**EXERCISE:** Copy exactly, please, each line of the data below until the line that contains "four dies. -/" has been copied, beginning at the top.
(RECORDS FOR PROCESSING Opens)
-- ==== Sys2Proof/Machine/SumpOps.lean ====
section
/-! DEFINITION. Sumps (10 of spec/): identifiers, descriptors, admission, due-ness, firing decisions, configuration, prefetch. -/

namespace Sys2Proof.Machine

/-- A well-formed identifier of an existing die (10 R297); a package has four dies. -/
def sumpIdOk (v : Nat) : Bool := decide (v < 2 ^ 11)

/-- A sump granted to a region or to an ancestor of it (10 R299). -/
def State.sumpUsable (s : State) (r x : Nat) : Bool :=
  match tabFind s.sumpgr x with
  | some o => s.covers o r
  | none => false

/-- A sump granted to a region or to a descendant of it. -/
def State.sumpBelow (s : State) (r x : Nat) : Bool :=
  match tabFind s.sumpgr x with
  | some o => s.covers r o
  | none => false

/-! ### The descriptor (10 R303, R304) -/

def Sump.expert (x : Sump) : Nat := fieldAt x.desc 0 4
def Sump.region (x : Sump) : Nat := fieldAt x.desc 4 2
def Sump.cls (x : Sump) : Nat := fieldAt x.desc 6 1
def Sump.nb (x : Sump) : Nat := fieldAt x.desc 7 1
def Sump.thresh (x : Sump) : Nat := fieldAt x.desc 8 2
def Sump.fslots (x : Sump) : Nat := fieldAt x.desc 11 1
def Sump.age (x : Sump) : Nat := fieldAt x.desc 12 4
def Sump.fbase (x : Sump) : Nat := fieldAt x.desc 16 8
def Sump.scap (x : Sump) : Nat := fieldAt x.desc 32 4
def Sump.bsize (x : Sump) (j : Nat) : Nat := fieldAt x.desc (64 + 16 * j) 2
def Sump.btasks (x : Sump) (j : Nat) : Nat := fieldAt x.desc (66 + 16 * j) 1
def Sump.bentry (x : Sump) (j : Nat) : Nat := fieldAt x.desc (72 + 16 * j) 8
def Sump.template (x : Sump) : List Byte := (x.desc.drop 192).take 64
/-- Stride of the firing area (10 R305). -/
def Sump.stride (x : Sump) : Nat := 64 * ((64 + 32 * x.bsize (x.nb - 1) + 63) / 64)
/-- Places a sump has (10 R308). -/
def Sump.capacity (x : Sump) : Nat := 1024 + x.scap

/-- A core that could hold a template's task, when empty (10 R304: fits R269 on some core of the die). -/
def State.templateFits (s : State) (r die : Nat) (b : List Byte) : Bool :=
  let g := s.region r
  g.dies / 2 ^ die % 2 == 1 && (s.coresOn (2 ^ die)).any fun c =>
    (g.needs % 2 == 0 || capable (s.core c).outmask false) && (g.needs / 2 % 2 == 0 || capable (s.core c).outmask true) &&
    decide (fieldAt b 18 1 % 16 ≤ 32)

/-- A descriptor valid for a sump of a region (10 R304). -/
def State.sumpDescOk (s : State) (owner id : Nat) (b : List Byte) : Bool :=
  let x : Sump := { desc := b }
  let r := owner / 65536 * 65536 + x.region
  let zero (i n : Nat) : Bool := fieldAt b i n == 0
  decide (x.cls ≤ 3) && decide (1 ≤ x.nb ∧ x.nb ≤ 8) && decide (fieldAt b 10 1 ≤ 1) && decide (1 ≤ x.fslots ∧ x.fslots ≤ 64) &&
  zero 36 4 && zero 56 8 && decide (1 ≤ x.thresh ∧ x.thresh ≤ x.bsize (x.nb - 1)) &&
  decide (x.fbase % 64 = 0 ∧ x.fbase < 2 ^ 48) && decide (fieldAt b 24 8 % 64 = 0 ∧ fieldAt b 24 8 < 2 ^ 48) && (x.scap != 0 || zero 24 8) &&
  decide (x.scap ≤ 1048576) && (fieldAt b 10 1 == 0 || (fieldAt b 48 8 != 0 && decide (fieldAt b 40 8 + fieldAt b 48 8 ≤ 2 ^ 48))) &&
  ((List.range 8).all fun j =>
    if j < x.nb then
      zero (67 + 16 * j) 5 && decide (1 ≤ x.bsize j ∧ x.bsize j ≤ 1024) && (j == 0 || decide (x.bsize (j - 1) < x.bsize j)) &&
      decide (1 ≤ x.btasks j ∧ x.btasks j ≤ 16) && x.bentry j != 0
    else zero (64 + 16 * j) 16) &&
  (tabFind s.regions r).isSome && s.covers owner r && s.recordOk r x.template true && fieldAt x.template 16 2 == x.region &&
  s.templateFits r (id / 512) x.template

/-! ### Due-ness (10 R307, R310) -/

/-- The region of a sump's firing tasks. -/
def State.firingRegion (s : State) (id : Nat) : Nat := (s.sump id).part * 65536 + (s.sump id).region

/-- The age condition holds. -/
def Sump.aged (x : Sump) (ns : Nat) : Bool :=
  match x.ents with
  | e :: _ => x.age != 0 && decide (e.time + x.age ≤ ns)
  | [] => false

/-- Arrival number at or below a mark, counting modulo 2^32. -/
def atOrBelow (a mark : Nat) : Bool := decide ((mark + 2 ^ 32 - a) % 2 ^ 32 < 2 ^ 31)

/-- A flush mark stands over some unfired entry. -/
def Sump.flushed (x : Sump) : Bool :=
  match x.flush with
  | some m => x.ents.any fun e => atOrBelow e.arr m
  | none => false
(RECORDS FOR PROCESSING Closes)
**ANSWER SPACE:**
-- ==== Sys2Proof/Machine/SumpOps.lean ====
section
/-! DEFINITION. Sumps (10 of spec/): identifiers, descriptors, admission, due-ness, firing decisions, configuration, prefetch. -/

namespace Sys2Proof.Machine

/-- A well-formed identifier of an existing die (10 R297); a package has four dies. -/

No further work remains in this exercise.